■ Aim of the exercise
Below are lines of data, and only some are wanted. Please repeat exactly those from the line that has "set_option Elab.async false" through the line that has "(Table 11.1). -/".

■ Records
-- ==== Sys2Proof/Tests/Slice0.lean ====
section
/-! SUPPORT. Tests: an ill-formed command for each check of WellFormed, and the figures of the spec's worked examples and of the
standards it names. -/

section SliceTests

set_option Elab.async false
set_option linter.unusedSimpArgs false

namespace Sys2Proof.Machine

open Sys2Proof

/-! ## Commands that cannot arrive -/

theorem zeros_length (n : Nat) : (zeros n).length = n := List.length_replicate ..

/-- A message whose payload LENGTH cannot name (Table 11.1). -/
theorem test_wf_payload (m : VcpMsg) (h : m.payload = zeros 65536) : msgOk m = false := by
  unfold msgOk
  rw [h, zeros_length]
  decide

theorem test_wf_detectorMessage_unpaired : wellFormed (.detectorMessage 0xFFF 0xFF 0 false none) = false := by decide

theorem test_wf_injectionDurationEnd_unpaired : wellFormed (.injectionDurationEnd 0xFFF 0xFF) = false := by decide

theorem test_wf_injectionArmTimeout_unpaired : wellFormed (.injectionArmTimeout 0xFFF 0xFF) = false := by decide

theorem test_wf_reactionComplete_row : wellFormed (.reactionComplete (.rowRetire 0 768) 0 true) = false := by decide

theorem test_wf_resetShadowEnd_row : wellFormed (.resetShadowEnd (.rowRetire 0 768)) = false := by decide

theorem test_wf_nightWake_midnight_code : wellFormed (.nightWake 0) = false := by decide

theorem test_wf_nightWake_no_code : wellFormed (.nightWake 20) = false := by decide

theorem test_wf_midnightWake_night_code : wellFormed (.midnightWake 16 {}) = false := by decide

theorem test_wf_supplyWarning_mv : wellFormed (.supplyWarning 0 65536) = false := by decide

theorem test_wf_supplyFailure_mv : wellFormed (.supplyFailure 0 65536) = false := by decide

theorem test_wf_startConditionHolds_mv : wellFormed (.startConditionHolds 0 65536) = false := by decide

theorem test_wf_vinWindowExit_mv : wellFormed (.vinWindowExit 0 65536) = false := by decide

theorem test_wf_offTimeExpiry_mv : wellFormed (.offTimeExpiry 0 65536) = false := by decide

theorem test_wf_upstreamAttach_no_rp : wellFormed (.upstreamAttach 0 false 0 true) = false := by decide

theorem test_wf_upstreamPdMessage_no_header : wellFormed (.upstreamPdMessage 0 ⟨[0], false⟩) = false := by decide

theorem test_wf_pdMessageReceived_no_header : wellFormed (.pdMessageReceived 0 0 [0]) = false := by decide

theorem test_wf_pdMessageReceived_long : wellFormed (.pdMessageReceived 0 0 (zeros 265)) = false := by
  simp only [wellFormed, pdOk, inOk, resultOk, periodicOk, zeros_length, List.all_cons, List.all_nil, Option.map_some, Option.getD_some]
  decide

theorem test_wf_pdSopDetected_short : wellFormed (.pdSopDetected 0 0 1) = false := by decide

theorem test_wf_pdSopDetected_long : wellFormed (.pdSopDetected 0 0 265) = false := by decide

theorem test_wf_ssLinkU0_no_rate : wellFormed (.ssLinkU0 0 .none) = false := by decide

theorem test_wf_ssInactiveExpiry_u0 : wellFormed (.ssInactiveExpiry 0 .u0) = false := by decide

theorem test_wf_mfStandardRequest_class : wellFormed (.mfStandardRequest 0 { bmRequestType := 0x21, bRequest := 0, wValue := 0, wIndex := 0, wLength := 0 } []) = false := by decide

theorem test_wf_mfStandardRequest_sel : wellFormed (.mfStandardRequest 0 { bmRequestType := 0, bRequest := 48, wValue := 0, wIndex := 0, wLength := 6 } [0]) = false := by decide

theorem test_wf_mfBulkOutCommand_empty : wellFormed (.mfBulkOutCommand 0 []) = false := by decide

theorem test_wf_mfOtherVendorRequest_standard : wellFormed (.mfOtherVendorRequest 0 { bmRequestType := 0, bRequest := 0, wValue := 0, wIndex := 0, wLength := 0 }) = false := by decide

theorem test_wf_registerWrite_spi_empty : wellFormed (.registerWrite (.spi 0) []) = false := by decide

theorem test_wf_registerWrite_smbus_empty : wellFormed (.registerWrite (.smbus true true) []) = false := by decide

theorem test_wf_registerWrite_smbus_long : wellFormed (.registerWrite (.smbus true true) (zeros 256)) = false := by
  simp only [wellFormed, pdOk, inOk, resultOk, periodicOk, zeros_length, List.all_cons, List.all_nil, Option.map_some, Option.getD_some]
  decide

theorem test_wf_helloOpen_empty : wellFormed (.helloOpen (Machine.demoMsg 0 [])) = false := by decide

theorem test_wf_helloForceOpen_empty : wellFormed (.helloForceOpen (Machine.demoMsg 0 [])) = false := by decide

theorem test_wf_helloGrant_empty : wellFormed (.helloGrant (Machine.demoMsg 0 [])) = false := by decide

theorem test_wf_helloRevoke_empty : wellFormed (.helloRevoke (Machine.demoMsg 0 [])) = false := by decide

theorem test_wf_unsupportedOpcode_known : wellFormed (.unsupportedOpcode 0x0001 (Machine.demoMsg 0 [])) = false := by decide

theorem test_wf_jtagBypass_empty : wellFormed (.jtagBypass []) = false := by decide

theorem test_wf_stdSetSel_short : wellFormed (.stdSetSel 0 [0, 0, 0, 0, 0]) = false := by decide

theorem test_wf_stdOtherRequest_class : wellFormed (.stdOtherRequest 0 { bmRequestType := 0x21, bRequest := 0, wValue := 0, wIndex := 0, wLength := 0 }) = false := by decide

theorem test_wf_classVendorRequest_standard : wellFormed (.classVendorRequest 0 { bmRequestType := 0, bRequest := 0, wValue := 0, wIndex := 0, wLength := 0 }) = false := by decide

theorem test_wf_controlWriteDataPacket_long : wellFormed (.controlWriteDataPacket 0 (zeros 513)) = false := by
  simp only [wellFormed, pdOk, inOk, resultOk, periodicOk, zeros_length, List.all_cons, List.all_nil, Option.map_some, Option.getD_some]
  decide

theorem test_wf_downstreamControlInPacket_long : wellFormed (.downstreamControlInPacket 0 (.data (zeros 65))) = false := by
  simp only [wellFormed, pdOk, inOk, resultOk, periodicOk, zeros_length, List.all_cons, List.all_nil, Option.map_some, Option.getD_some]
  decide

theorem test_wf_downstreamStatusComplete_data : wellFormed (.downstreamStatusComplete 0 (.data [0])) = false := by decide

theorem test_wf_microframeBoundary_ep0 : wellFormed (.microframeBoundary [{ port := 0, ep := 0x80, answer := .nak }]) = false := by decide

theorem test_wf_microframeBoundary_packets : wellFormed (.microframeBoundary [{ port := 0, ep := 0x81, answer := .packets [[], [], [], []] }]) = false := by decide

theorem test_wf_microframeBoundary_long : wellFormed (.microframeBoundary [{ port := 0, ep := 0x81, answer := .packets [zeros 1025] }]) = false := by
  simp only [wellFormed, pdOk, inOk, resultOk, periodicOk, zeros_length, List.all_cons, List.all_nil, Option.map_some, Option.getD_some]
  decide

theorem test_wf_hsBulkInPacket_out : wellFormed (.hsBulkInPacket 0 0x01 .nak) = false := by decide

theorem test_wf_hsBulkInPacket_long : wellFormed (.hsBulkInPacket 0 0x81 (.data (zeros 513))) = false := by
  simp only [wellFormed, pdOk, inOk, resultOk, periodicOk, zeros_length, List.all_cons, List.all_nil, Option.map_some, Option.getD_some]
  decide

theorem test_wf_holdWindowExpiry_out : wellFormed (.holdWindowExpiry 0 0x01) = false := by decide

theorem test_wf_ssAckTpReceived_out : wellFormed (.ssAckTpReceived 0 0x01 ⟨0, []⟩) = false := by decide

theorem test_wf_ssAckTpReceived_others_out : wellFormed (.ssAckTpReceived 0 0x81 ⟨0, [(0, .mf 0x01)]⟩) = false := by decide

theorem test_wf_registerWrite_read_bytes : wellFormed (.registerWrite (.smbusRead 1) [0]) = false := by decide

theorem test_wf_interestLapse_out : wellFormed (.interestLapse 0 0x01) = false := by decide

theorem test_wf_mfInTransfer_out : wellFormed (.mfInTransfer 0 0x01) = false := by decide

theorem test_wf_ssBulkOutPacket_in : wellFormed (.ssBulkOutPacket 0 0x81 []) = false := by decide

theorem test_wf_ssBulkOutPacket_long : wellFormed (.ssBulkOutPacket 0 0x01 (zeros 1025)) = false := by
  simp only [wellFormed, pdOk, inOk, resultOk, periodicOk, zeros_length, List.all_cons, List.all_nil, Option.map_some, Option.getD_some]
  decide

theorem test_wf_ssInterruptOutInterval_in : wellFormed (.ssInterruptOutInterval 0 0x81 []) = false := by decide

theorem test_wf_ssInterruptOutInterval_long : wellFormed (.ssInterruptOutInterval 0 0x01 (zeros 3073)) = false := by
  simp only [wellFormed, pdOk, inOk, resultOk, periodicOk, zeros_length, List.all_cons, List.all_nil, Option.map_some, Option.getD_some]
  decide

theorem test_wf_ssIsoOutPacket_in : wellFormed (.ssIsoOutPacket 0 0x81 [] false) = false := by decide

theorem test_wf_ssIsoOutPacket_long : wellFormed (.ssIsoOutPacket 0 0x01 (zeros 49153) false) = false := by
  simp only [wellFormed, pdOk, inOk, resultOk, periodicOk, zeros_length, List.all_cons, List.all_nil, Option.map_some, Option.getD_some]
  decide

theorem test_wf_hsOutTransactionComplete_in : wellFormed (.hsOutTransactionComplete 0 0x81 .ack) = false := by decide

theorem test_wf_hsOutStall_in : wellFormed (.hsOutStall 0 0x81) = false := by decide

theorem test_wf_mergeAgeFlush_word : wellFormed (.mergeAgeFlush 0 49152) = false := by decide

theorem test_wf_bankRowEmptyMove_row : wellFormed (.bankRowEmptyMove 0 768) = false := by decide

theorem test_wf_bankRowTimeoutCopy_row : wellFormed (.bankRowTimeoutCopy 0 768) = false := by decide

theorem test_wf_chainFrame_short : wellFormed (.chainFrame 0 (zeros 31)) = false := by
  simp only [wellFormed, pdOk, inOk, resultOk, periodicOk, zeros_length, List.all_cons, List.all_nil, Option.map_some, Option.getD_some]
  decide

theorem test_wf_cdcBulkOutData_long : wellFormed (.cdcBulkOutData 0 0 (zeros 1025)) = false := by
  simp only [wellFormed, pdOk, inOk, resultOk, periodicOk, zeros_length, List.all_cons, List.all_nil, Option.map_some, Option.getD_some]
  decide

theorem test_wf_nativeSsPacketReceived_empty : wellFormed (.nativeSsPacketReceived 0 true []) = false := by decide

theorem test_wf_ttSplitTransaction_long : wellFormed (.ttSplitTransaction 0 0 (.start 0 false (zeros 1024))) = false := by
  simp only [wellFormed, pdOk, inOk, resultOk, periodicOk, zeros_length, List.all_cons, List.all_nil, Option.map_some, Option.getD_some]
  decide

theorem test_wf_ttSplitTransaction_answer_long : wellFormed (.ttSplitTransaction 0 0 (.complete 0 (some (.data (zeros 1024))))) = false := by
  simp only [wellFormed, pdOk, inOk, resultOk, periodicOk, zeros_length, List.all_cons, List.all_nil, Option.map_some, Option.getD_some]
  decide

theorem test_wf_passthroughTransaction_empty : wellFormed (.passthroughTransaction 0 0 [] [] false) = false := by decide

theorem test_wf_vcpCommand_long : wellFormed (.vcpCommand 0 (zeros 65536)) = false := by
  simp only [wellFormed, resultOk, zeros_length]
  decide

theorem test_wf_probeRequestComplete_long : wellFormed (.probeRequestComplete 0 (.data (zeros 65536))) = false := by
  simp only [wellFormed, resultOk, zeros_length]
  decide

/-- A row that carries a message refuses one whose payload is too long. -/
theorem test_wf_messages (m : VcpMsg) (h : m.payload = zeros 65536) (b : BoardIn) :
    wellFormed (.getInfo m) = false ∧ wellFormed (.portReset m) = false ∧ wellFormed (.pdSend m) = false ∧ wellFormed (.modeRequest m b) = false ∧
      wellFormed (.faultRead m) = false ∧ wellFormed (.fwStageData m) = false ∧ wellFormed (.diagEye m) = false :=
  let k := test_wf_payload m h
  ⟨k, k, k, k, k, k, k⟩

■ Answer to this problem
set_option Elab.async false
set_option linter.unusedSimpArgs false

namespace Sys2Proof.Machine

open Sys2Proof

/-! ## Commands that cannot arrive -/

theorem zeros_length (n : Nat) : (zeros n).length = n := List.length_replicate ..

/-- A message whose payload LENGTH cannot name (Table 11.1). -/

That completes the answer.